BRIEF -> For the data below, restate word for word only the lines from the line containing "decodeA 0x728A6380 = .ok" through the line containing "decodeA 0x75110C2A = .ok", both ends included.

****************

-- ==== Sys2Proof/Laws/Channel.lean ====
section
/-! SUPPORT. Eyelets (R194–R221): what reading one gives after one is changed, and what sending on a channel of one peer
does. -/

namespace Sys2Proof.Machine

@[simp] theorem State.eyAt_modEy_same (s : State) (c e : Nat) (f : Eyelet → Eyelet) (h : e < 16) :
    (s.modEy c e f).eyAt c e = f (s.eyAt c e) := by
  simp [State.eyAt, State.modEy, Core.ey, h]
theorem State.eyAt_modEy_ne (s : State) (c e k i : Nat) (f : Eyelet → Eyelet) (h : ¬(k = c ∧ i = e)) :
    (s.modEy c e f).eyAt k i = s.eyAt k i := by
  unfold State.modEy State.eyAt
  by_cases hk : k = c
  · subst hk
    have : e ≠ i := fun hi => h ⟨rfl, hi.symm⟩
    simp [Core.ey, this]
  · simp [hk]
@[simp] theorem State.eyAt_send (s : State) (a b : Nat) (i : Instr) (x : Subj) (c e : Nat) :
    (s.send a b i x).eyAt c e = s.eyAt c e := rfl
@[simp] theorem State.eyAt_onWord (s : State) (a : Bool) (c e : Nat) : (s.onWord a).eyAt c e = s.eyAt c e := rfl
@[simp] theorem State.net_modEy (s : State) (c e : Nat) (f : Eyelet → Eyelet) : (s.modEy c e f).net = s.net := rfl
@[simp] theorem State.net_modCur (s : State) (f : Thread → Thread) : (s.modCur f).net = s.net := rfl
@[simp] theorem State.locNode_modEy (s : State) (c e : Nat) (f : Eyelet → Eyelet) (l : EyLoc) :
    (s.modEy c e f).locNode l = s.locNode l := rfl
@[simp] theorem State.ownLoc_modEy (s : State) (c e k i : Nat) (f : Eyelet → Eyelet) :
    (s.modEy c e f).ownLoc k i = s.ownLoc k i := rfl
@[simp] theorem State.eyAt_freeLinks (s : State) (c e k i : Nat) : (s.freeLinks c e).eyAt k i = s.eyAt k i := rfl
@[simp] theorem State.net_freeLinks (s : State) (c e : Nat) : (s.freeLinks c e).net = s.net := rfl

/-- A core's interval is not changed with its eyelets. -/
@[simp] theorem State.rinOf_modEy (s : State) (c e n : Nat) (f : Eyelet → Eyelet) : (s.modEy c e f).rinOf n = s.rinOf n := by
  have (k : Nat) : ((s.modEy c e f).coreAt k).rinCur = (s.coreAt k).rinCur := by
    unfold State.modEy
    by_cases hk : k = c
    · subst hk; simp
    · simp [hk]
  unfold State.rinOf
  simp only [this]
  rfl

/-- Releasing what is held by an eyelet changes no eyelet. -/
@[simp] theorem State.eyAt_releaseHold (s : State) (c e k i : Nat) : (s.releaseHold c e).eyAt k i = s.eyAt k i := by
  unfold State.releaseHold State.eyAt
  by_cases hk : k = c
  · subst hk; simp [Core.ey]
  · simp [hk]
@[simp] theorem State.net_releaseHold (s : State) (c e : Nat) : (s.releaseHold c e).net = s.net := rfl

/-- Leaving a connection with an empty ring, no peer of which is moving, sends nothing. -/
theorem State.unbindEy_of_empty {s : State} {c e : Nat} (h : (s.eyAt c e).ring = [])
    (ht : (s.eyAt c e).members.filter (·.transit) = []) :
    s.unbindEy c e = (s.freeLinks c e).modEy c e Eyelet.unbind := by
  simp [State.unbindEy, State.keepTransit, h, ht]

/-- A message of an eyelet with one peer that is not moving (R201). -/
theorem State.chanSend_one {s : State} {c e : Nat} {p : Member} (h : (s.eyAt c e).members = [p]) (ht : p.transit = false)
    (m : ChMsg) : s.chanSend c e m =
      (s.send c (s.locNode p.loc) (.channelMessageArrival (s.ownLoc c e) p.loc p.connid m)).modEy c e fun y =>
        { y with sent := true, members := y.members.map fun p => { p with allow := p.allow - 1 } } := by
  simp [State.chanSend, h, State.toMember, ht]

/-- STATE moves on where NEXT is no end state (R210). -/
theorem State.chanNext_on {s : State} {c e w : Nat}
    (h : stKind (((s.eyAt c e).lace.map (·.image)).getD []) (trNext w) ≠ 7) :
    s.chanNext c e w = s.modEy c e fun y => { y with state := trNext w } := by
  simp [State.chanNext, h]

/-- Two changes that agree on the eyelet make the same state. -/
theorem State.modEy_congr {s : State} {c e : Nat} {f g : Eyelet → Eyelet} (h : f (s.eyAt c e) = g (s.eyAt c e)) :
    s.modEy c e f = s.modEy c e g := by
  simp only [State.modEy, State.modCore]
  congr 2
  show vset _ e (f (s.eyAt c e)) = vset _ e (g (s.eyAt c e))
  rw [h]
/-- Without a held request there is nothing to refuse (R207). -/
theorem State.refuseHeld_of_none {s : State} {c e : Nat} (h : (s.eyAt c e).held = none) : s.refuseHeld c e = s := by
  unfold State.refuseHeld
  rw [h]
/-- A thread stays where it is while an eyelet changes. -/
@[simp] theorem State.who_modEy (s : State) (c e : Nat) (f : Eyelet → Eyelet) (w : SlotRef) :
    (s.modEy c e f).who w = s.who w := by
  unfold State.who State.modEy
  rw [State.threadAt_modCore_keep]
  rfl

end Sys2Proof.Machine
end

****************

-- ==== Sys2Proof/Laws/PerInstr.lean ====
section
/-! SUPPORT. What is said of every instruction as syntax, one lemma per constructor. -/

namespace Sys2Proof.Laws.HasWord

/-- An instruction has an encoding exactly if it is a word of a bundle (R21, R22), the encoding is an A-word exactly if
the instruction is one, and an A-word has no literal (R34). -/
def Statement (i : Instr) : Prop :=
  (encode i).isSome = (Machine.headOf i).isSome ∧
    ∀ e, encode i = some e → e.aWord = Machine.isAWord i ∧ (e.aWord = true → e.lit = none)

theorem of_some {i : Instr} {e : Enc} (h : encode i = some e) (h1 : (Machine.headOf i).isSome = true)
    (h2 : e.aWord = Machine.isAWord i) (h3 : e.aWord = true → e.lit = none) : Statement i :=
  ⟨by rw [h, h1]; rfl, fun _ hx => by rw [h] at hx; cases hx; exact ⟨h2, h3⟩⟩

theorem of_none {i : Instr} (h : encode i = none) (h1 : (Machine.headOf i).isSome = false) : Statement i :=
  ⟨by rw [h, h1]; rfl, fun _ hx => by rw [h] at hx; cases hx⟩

****************

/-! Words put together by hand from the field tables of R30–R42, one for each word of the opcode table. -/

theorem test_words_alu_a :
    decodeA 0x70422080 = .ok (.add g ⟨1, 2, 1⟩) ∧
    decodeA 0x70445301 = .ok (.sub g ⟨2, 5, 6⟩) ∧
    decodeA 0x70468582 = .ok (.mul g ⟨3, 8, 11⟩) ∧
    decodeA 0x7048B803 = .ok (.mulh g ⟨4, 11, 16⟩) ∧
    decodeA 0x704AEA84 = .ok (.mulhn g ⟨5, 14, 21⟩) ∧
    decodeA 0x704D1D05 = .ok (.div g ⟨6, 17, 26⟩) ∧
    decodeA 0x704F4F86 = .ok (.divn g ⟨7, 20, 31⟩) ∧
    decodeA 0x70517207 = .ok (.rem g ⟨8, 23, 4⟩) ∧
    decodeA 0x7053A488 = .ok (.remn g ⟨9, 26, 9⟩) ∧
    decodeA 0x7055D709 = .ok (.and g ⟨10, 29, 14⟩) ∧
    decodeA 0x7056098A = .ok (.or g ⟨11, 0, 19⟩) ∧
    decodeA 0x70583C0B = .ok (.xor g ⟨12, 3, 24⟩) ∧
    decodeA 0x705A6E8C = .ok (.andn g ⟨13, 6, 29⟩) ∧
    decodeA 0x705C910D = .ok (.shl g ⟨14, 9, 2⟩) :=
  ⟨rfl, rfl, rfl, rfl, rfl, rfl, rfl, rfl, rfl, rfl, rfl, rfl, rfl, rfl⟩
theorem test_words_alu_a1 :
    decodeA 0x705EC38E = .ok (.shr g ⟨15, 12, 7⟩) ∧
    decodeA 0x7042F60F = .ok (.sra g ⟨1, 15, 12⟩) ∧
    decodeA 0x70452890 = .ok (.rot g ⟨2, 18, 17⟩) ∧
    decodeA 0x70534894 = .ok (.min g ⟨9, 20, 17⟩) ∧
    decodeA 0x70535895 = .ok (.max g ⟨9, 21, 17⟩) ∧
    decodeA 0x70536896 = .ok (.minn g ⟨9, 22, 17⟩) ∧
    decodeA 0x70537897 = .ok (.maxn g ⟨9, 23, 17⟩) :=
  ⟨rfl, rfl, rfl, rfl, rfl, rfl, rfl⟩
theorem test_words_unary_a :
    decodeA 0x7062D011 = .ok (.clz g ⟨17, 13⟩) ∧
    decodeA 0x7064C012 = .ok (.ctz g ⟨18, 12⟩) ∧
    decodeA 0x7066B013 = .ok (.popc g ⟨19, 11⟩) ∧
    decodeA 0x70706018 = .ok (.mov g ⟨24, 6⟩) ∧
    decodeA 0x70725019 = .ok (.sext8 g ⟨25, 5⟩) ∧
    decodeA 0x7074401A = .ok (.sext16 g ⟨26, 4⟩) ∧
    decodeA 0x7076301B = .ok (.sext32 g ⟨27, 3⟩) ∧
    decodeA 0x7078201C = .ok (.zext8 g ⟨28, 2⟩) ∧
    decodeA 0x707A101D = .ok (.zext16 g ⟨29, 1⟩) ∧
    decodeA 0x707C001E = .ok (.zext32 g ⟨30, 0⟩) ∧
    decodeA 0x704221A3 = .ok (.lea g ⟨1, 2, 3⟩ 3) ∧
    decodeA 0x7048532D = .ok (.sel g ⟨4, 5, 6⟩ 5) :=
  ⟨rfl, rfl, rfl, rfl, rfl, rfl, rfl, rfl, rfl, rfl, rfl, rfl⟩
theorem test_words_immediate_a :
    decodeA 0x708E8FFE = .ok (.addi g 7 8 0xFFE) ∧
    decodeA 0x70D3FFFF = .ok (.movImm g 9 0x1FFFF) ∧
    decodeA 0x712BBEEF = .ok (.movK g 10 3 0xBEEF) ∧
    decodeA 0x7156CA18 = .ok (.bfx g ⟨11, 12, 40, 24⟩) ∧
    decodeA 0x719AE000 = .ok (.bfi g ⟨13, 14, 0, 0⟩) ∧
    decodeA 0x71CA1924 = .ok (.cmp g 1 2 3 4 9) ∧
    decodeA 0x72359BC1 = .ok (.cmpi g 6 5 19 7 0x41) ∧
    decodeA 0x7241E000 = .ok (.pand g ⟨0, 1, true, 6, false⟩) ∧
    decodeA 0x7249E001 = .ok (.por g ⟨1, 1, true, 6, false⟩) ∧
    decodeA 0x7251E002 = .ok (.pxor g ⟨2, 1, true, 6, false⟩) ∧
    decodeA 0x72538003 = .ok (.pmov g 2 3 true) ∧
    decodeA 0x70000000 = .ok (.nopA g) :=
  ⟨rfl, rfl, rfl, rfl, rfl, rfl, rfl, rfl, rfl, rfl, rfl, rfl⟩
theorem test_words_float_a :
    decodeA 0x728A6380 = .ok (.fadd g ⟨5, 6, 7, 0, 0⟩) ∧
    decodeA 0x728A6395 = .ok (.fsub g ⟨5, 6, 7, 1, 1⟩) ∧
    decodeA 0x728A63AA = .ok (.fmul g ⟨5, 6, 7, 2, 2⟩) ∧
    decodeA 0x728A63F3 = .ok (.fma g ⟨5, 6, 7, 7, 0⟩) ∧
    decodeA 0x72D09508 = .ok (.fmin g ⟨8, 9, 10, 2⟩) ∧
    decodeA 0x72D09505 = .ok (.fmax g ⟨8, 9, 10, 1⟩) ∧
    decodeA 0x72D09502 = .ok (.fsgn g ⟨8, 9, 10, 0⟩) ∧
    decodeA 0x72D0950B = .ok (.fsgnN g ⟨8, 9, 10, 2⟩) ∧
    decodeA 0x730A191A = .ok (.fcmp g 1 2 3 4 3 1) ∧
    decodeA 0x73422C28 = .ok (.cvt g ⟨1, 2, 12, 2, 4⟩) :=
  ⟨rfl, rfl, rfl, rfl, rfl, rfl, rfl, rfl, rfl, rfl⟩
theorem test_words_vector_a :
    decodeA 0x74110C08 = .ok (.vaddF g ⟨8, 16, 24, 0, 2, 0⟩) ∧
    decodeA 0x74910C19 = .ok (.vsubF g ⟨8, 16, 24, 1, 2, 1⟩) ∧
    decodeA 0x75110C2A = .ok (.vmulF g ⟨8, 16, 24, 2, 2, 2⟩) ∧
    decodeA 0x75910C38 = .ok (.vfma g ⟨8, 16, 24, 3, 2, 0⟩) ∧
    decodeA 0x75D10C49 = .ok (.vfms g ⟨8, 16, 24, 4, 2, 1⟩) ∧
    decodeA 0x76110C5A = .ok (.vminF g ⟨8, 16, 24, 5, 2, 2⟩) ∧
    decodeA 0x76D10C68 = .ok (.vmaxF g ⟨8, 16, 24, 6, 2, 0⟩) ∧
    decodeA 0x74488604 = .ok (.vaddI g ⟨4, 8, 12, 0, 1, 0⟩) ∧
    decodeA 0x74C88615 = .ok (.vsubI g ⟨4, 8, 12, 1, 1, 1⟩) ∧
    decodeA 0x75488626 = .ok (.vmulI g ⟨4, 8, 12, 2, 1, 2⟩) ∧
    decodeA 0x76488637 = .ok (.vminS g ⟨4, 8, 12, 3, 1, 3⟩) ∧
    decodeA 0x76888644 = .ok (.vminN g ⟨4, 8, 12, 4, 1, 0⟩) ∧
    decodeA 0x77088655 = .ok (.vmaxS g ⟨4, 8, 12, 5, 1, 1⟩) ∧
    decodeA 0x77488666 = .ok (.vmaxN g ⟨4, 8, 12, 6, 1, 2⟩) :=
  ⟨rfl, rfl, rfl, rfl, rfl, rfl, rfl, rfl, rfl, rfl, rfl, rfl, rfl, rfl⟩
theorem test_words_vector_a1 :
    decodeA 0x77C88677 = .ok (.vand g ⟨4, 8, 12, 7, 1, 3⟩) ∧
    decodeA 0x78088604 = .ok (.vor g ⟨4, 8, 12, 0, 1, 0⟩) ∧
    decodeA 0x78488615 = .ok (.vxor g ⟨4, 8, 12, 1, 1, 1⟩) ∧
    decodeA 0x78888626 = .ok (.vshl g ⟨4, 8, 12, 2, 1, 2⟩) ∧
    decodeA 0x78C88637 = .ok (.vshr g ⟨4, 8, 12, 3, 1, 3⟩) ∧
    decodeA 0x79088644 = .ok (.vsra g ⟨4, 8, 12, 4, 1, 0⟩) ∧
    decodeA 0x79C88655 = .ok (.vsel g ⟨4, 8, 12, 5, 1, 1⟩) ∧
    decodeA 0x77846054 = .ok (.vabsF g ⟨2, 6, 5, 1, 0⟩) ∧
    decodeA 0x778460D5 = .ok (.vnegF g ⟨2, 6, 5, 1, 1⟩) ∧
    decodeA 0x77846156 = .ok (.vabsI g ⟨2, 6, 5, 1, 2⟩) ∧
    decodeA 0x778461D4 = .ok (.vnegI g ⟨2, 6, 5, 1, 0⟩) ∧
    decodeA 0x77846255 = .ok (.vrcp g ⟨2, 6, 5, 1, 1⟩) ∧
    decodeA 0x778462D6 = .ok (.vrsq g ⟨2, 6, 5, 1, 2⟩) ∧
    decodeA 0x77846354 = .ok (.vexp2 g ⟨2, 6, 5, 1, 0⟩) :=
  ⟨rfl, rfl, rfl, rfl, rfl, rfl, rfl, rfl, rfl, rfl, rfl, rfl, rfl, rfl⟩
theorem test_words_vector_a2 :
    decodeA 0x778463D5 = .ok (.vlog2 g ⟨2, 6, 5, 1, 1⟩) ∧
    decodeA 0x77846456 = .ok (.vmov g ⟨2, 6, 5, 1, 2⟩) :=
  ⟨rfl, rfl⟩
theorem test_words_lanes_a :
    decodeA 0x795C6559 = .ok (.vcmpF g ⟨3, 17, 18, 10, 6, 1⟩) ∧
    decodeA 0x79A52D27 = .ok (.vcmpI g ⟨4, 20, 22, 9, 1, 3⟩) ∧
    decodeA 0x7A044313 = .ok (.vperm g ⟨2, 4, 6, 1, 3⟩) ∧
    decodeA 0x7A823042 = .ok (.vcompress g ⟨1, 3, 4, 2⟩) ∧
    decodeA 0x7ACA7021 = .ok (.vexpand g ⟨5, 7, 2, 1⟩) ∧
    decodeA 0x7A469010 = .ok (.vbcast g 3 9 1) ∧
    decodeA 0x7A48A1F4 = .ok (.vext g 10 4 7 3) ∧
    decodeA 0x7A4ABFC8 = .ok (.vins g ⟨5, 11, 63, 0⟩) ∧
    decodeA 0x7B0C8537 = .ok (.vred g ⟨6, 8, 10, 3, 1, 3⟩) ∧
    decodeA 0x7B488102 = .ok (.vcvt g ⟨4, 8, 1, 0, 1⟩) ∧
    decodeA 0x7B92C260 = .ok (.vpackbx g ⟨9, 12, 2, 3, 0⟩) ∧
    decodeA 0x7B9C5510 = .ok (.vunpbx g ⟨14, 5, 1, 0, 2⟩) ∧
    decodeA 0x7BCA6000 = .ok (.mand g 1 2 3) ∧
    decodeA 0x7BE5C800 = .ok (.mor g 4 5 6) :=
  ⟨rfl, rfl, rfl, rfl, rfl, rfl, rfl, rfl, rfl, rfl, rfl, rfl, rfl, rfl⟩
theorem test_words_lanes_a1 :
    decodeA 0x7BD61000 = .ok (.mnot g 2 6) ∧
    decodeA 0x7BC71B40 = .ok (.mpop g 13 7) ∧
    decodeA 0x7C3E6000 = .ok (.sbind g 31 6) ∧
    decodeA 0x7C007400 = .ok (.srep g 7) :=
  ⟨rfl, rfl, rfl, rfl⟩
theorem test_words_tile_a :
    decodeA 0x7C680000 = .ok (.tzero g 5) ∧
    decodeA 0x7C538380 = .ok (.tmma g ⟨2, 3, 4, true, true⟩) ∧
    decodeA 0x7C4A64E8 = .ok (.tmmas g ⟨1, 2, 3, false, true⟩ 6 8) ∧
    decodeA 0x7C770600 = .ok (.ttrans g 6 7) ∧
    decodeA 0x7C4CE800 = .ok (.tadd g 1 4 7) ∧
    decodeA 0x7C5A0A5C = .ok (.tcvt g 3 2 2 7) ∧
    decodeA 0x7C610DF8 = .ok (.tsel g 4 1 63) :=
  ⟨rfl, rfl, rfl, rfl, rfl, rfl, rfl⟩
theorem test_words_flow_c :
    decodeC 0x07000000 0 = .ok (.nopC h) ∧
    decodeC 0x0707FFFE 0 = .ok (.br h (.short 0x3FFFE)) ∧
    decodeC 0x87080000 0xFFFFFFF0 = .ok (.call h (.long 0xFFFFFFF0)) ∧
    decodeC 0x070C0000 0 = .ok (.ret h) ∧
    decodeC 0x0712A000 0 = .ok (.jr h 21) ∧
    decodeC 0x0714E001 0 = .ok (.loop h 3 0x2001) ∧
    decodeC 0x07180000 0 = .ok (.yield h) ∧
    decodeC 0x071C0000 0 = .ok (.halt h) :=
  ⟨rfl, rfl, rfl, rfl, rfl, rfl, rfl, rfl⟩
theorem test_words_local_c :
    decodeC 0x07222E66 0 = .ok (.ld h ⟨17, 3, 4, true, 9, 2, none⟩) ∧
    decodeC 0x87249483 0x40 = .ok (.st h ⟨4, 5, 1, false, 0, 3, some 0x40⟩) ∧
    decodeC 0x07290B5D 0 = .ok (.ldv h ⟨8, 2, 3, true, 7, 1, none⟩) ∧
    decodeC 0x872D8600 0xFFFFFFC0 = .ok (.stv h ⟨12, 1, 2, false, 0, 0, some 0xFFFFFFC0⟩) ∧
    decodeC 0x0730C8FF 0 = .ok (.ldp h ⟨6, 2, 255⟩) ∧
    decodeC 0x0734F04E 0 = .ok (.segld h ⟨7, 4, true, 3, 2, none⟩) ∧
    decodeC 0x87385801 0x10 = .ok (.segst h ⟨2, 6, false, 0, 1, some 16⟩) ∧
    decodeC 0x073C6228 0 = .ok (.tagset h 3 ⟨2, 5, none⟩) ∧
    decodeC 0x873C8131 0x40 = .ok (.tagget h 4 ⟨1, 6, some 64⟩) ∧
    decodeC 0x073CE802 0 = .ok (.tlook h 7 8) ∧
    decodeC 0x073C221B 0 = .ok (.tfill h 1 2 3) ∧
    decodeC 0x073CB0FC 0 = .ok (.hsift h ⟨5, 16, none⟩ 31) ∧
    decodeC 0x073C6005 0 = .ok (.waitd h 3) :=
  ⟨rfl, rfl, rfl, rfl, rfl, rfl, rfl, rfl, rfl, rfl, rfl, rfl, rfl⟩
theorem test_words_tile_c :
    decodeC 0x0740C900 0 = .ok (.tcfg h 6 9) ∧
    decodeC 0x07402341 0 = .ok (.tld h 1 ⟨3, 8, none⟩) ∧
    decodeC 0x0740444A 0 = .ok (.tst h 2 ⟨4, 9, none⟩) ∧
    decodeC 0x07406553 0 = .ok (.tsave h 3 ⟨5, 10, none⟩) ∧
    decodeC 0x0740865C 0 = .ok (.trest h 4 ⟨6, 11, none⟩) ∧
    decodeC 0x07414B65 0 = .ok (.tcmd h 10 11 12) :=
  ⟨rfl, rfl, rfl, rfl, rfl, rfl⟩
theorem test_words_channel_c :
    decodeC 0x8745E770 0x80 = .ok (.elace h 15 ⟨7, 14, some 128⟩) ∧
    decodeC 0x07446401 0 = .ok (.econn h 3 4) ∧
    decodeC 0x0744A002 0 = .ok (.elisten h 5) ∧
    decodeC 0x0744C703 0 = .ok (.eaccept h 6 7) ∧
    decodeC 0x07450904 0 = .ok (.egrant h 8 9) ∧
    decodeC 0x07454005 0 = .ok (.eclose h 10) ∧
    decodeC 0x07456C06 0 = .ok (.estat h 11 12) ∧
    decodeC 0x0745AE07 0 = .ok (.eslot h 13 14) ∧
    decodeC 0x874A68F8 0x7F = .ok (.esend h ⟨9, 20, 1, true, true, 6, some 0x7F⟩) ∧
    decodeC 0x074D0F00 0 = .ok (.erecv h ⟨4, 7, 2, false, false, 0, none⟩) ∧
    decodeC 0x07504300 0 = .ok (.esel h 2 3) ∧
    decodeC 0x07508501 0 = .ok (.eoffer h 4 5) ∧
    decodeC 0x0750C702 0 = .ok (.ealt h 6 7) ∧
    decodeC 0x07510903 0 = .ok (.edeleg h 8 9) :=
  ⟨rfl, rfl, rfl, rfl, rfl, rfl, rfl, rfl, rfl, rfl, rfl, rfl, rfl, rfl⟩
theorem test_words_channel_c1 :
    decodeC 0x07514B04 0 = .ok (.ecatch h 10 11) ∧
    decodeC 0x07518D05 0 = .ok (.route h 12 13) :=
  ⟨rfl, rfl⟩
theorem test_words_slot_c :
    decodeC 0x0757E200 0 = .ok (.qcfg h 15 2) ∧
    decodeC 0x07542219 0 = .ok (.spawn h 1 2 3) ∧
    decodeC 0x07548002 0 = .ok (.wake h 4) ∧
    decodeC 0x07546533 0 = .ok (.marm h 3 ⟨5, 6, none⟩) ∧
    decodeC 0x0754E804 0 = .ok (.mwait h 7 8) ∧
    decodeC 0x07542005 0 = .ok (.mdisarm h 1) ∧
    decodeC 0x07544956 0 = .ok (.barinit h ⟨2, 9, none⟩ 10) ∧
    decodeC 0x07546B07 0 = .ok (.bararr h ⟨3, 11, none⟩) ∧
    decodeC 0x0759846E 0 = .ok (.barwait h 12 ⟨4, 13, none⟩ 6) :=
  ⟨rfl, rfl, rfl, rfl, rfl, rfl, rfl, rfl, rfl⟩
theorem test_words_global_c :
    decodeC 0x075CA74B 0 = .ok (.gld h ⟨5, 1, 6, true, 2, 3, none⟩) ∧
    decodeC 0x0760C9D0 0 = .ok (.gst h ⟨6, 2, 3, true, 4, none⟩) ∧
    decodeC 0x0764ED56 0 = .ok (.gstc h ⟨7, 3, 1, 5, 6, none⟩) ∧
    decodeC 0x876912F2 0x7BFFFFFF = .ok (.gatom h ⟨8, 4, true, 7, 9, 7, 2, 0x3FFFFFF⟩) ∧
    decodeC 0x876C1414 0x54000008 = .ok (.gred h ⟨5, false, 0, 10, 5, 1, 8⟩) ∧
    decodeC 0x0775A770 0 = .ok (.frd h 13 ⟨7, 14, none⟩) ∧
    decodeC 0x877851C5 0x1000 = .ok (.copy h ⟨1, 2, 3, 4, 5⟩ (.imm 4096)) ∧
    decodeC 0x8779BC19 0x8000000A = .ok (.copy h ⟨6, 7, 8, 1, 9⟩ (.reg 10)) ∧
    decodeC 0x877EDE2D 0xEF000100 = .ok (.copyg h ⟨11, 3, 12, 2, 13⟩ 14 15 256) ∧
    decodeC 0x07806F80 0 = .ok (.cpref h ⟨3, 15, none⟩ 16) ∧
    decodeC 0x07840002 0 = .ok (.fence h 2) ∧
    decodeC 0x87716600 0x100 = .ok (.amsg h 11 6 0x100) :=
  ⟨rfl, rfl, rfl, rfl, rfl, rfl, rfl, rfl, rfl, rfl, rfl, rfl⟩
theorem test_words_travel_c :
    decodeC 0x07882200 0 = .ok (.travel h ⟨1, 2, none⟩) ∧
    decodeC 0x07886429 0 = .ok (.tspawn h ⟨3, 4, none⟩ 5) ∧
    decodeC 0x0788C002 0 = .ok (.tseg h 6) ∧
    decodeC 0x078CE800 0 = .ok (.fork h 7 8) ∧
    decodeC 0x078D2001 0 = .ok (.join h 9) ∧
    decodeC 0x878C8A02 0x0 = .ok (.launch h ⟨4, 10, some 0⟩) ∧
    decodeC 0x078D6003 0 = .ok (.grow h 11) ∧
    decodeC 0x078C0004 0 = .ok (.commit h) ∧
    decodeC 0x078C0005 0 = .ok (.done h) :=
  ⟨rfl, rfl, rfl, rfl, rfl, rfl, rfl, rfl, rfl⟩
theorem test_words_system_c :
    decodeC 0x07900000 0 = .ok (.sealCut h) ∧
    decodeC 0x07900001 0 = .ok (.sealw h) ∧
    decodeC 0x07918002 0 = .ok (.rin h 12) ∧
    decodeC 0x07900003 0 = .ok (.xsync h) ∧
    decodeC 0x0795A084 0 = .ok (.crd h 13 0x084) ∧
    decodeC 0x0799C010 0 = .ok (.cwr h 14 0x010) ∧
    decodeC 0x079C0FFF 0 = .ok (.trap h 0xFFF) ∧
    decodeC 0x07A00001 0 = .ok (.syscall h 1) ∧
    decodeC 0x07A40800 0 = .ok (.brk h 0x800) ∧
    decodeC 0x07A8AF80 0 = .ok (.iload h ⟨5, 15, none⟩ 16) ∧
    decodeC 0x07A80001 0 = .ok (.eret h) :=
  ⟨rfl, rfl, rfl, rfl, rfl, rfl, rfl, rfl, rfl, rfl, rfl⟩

****************

ANSWER ->
    decodeA 0x728A6380 = .ok (.fadd g ⟨5, 6, 7, 0, 0⟩) ∧
    decodeA 0x728A6395 = .ok (.fsub g ⟨5, 6, 7, 1, 1⟩) ∧
    decodeA 0x728A63AA = .ok (.fmul g ⟨5, 6, 7, 2, 2⟩) ∧
    decodeA 0x728A63F3 = .ok (.fma g ⟨5, 6, 7, 7, 0⟩) ∧
    decodeA 0x72D09508 = .ok (.fmin g ⟨8, 9, 10, 2⟩) ∧
    decodeA 0x72D09505 = .ok (.fmax g ⟨8, 9, 10, 1⟩) ∧
    decodeA 0x72D09502 = .ok (.fsgn g ⟨8, 9, 10, 0⟩) ∧
    decodeA 0x72D0950B = .ok (.fsgnN g ⟨8, 9, 10, 2⟩) ∧
    decodeA 0x730A191A = .ok (.fcmp g 1 2 3 4 3 1) ∧
    decodeA 0x73422C28 = .ok (.cvt g ⟨1, 2, 12, 2, 4⟩) :=
  ⟨rfl, rfl, rfl, rfl, rfl, rfl, rfl, rfl, rfl, rfl⟩
theorem test_words_vector_a :
    decodeA 0x74110C08 = .ok (.vaddF g ⟨8, 16, 24, 0, 2, 0⟩) ∧
    decodeA 0x74910C19 = .ok (.vsubF g ⟨8, 16, 24, 1, 2, 1⟩) ∧
    decodeA 0x75110C2A = .ok (.vmulF g ⟨8, 16, 24, 2, 2, 2⟩) ∧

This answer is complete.